/-- LOOPBACK: far-end needs the partner's consent, else 0x20 (R273). -/
def linkLoopback (rq : Requester) (l kind : Nat) (consent : Bool) (s : State) : State :=
  linkCmd rq l (linkWord 7 kind 0) (decide (s.lst l = lsReady) && !(linkInUse l s) && (decide (kind ≠ 3) || consent))
    (fun s => (s.setLst l lsLoopback).modLk l fun r => { r with loop := kind }) s

/-- LB_END. -/
def linkLbEnd (rq : Requester) (l : Nat) (s : State) : State :=
  linkCmd rq l 8 (decide (s.lst l = lsLoopback)) (fun s => (s.setLst l lsReady).modLk l fun r => { r with loop := 0 }) s

/-- LINK_SPARE_CMD: a named lane moves to the spare as a degraded lane does (R267, R291, Table XOT-10). -/
def linkSpareCmd (rq : Requester) (l lane : Nat) (s : State) : State :=
  linkCmd rq l (linkWord 9 0 lane)
    (decide (s.lst l = lsReady ∨ s.lst l = lsActive) && spareFree l s && laneHolds l lane s && decide (lane < 16)
      && (s.lk l).spareOver.isNone && !((s.lk l).lost.any fun e => e.2))
    (startOver l lane) s

/-- NAP_IDLE_TIMEOUT: a READY link that nothing uses naps by itself: a port when NAP_EN = 1, a signal bundle always (R274). -/
def napIdle (l : Nat) (s : State) : State :=
  if s.lst l = lsReady ∧ !(linkInUse l s) ∧ l < 64 ∧ (l ≥ 16 ∨ s.flag F.LNK_CFG_NAP_EN l ∧ s.portOwner (l / 2) = 0) then s.setLst l lsNap else s

/-- NAP_EXIT_DONE: the 32 IDLE blocks have passed; `seen` marks the lanes that showed 16 valid headers (R274). -/
def napExitDone (l seen : Nat) (s : State) : State :=
  if s.lst l ≠ lsNap ∨ !(s.lk l).waking then s
  else
    let miss := (List.range 17).filter fun n => (laneHolds l n s || decide (n = 16)) && decide (bitAt seen n = 0)
    let s := forEach miss (fun n t => t.sf F.LNK_LANE_LOCK (laneIdx l n) 0) s
    if miss.isEmpty then updLinks ((s.setLst l lsReady).modLk l fun r => { r with waking := false })
    else startRetrain l s

/-! ### Groups and replay (R262, R263) -/

/-- RETRAIN of a link whose replay failed. -/
def replayFailed (l : Nat) (s : State) : State :=
  if s.lst l = lsReady ∨ s.lst l = lsActive then startRetrain l s else s

/-- Bell length in step codes (R277). -/
def codeLen (p : Nat) (s : State) : Nat := s.dImg p + 12

/-- Step position of the step in progress in step codes. -/
def codeLin (p : Nat) (s : State) : Nat := (s.part p).bell * codeLen p s + s.stepCode p

/-- Presentation position of chain bits produced at a position (R276): CHAIN less the effective IO latency later. -/
def chainDue (p i lin : Nat) (s : State) : Nat := lin + (s.gf F.PART_LAT_PORT_DATA (8 * p + i) - s.lat p 3)

/-- Chain data of a group that arrives checked-good: one entry per step, in step order (R275). -/
def chainData (l : Nat) (data : List Nat) (s : State) : State :=
  let i := l / 2
  match s.portOwner i with
  | 0 => s
  | p + 1 =>
    let s := data.foldl (fun t d => match (t.lk l).rxLin with
      | none => t
      | some lin => t.modLk l fun r => { r with rxLin := some (lin + 1), chain := r.chain ++ [(chainDue p i lin t, if r.rxOk then some d else none)] }) s
    if (s.lk l).late ∧ !data.isEmpty then lateItem p (i / 4) 2 i (s.modLk l fun r => { r with late := false }) else s
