-- ==== Sys2Proof/Machine/Follow.lean ====
section
/-! DEFINITION. Units and their roles; substitution of a BP and of a class by following (R53-R57, R389-R396). -/
namespace Sys2Proof
namespace Machine

/-! ### Units (R389, R401) -/

def uEnrolled : Nat := 0
def uSubstitute : Nat := 1
def uDetention : Nat := 2
def uSelftest : Nat := 3
def uAbsent : Nat := 4

/-- A unit as it is after level 0: every unit in its identity role (R390, Table REL-1). -/
def unitDefault (kind u : Nat) : UnitRec :=
  match kind with
  | 0 => if u % 33 < 32 then { role := 32 * (u / 33) + u % 33 + 1 } else { state := uSubstitute }
  | 1 => if u % 528 < 512 then { role := u % 528 + 1 } else { state := uSubstitute }
  | 5 => {}
  | 7 => {}
  | 8 => {}
  | _ => { role := u + 1 }

/-- The locker's 896 unit records have room for the units `l` of kind and number, each one record where it is not as after level 0
(Table RCP-4). -/
def lockerRoom (l : List (Nat × Nat)) (s : State) : Bool :=
  decide (s.rel.units.length + (l.filter fun e => (Store.find s.rel.units (1048576 * e.1 + e.2)).isNone).length ≤ 896)

def unitKey (kind u : Nat) : Nat := 1048576 * kind + u

/-- The record of a unit. -/
def State.unit (s : State) (kind u : Nat) : UnitRec := Store.get (unitDefault kind u) s.rel.units (unitKey kind u)

/-- Change the record of a unit. -/
def State.modUnit (s : State) (kind u : Nat) (f : UnitRec → UnitRec) : State :=
  { s with rel := { s.rel with units := Store.set (unitDefault kind u) (unitKey kind u) (f (s.unit kind u)) s.rel.units } }

/-- A unit takes a role. -/
def unitTakes (kind u role : Nat) (s : State) : State := s.modUnit kind u fun r => { r with state := uEnrolled, role := role + 1 }

/-- A unit loses its role to detention, where the role is barred to it (R391, R399). -/
def unitDetained (kind u role : Nat) (s : State) : State :=
  s.modUnit kind u fun r => { r with state := uDetention, role := 0, banned := role + 1, passed := false }

/-! ### Spares of a class -/

/-- Spare slot `j` of class `n` holds a BP that is free to take a role. -/
def spareFreeBp (n j : Nat) (s : State) : Bool := decide ((s.unit 1 (528 * s.phys n + s.spareBp n j)).state = uSubstitute)

/-- CLS_SUB_STATUS.FREE brought up to date. -/
def spareCount (n : Nat) (s : State) : State :=
  s.sf F.CLS_SUB_STATUS_FREE n (((List.range 16).filter fun j => spareFreeBp n j s).length)

/-- Physical BP of physical class `pc` that holds role `k`. -/
def roleHolder (pc k : Nat) (s : State) : Nat :=
  ((List.range 528).find? fun b => (s.unit 1 (528 * pc + b)).role = k + 1).getD k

▶ **PROBLEM**
Whenever "uSubstitute" occurs in a line of the entries, copy that line.

▶ **OUTPUT FOR THIS TASK**
def uSubstitute : Nat := 1
  | 0 => if u % 33 < 32 then { role := 32 * (u / 33) + u % 33 + 1 } else { state := uSubstitute }
  | 1 => if u % 528 < 512 then { role := u % 528 + 1 } else { state := uSubstitute }
def spareFreeBp (n j : Nat) (s : State) : Bool := decide ((s.unit 1 (528 * s.phys n + s.spareBp n j)).state = uSubstitute)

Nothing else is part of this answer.